Would you please return the lines of the entries below starting at the line that has "abbrev Accepted (s" and ending at the line that has "memory, successfully. -/", both included, exactly as they are?

(Stored data entries)

=== Begin Enclosure ===

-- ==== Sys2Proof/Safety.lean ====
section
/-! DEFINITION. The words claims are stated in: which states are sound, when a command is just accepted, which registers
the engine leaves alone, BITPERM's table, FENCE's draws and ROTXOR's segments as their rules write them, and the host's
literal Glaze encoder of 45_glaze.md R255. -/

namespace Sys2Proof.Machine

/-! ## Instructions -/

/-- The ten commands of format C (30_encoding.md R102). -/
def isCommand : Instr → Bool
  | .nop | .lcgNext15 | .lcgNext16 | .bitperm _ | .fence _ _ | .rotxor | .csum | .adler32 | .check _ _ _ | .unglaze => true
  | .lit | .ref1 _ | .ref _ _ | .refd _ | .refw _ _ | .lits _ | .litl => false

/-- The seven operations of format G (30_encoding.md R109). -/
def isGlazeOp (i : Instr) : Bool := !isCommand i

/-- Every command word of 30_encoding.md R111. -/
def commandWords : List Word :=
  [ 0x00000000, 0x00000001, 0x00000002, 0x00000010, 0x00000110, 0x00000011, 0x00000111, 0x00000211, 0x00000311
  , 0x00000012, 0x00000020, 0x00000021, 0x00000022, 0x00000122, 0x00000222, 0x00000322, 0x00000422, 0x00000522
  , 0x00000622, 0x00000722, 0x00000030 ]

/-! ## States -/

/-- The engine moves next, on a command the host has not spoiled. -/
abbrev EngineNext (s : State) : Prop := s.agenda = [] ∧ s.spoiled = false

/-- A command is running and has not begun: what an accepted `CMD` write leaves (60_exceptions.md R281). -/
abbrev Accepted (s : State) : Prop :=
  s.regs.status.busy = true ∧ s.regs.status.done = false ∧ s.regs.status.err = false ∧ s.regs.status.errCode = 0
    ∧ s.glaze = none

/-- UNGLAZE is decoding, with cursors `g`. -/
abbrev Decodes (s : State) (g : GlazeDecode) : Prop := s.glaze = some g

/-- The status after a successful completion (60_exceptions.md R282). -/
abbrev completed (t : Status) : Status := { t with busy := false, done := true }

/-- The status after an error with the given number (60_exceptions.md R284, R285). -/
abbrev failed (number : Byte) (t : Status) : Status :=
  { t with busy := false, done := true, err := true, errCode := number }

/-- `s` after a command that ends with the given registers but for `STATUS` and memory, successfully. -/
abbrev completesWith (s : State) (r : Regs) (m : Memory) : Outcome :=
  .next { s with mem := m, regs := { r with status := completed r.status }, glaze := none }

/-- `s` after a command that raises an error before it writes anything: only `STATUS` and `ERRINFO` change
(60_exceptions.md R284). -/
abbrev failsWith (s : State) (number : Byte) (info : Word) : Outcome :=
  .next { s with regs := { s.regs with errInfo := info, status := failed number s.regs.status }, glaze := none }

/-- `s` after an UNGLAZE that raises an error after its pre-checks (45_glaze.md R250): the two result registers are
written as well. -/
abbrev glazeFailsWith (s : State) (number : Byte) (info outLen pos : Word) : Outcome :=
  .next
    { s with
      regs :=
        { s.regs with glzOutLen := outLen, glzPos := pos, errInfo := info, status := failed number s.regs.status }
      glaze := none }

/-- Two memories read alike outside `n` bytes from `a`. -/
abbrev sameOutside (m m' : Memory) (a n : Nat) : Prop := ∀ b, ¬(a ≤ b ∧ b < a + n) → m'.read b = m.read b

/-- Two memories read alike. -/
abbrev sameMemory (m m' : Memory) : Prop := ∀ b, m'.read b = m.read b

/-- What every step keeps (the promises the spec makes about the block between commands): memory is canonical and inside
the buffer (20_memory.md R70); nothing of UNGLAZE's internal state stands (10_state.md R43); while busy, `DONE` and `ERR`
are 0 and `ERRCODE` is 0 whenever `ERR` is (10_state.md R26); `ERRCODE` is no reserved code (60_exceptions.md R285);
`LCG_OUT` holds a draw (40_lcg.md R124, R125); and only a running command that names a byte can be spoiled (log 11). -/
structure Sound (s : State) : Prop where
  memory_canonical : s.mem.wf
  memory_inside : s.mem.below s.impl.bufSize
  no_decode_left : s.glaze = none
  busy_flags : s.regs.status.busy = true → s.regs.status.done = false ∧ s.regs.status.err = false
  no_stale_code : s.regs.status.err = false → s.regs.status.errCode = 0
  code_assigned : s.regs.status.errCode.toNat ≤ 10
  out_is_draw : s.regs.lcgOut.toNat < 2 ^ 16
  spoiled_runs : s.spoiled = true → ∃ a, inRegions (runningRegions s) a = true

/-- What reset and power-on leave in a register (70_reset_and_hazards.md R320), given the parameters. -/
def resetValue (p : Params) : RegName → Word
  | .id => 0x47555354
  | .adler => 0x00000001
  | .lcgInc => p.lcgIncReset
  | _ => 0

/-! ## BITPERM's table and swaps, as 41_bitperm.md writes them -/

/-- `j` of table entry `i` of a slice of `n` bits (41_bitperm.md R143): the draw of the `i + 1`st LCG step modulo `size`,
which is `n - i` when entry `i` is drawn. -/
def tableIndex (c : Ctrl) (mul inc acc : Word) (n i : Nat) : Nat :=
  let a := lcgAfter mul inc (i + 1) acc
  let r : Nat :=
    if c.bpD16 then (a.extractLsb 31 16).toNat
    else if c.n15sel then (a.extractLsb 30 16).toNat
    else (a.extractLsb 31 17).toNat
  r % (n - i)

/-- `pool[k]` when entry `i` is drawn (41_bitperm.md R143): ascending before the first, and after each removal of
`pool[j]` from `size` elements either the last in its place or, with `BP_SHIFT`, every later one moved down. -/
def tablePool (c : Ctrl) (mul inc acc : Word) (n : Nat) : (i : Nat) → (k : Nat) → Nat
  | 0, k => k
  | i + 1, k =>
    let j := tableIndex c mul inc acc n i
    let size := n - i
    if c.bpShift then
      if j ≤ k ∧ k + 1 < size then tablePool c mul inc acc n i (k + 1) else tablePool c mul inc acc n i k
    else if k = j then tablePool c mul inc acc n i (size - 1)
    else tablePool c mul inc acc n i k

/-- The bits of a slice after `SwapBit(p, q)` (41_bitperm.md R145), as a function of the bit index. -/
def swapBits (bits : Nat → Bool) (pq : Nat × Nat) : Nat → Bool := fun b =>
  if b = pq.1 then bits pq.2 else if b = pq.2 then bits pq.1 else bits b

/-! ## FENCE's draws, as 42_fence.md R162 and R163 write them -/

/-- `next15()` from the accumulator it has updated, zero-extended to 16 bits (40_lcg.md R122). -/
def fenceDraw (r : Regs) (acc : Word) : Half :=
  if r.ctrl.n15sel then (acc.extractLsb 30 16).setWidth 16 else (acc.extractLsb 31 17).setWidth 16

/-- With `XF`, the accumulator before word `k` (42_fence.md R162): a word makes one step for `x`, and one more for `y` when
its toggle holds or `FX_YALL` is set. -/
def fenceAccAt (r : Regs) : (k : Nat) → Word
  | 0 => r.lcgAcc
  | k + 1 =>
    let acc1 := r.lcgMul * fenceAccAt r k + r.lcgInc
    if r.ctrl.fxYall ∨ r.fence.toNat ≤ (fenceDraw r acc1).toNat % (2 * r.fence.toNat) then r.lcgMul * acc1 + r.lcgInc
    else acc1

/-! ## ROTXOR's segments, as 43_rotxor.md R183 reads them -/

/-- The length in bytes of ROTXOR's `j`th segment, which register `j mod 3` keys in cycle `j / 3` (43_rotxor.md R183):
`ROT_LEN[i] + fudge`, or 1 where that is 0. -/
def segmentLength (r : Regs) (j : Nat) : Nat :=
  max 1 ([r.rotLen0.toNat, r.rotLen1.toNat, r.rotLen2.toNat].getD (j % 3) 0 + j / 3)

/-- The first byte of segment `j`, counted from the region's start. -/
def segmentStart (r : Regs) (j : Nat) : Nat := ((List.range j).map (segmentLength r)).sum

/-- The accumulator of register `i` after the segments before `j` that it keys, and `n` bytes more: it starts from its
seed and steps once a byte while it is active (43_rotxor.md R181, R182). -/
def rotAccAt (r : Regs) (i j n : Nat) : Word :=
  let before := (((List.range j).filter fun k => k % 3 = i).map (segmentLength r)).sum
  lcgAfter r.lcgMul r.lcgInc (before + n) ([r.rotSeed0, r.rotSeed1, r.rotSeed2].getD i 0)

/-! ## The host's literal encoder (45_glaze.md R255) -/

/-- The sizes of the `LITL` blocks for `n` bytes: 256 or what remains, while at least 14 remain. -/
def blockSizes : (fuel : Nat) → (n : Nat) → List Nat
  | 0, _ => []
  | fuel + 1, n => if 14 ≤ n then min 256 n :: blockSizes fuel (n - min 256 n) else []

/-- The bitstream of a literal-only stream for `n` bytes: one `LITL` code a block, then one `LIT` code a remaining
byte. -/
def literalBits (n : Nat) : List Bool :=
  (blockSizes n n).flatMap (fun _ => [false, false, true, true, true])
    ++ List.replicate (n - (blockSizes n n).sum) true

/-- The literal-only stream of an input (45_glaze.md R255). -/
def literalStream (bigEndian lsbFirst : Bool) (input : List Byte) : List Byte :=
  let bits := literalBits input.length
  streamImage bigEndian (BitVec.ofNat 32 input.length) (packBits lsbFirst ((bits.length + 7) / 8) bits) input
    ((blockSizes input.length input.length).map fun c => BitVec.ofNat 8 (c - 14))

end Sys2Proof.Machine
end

=== End Enclosure ===

(Exercise result):
abbrev Accepted (s : State) : Prop :=
  s.regs.status.busy = true ∧ s.regs.status.done = false ∧ s.regs.status.err = false ∧ s.regs.status.errCode = 0
    ∧ s.glaze = none

/-- UNGLAZE is decoding, with cursors `g`. -/
abbrev Decodes (s : State) (g : GlazeDecode) : Prop := s.glaze = some g

/-- The status after a successful completion (60_exceptions.md R282). -/
abbrev completed (t : Status) : Status := { t with busy := false, done := true }

/-- The status after an error with the given number (60_exceptions.md R284, R285). -/
abbrev failed (number : Byte) (t : Status) : Status :=
  { t with busy := false, done := true, err := true, errCode := number }

/-- `s` after a command that ends with the given registers but for `STATUS` and memory, successfully. -/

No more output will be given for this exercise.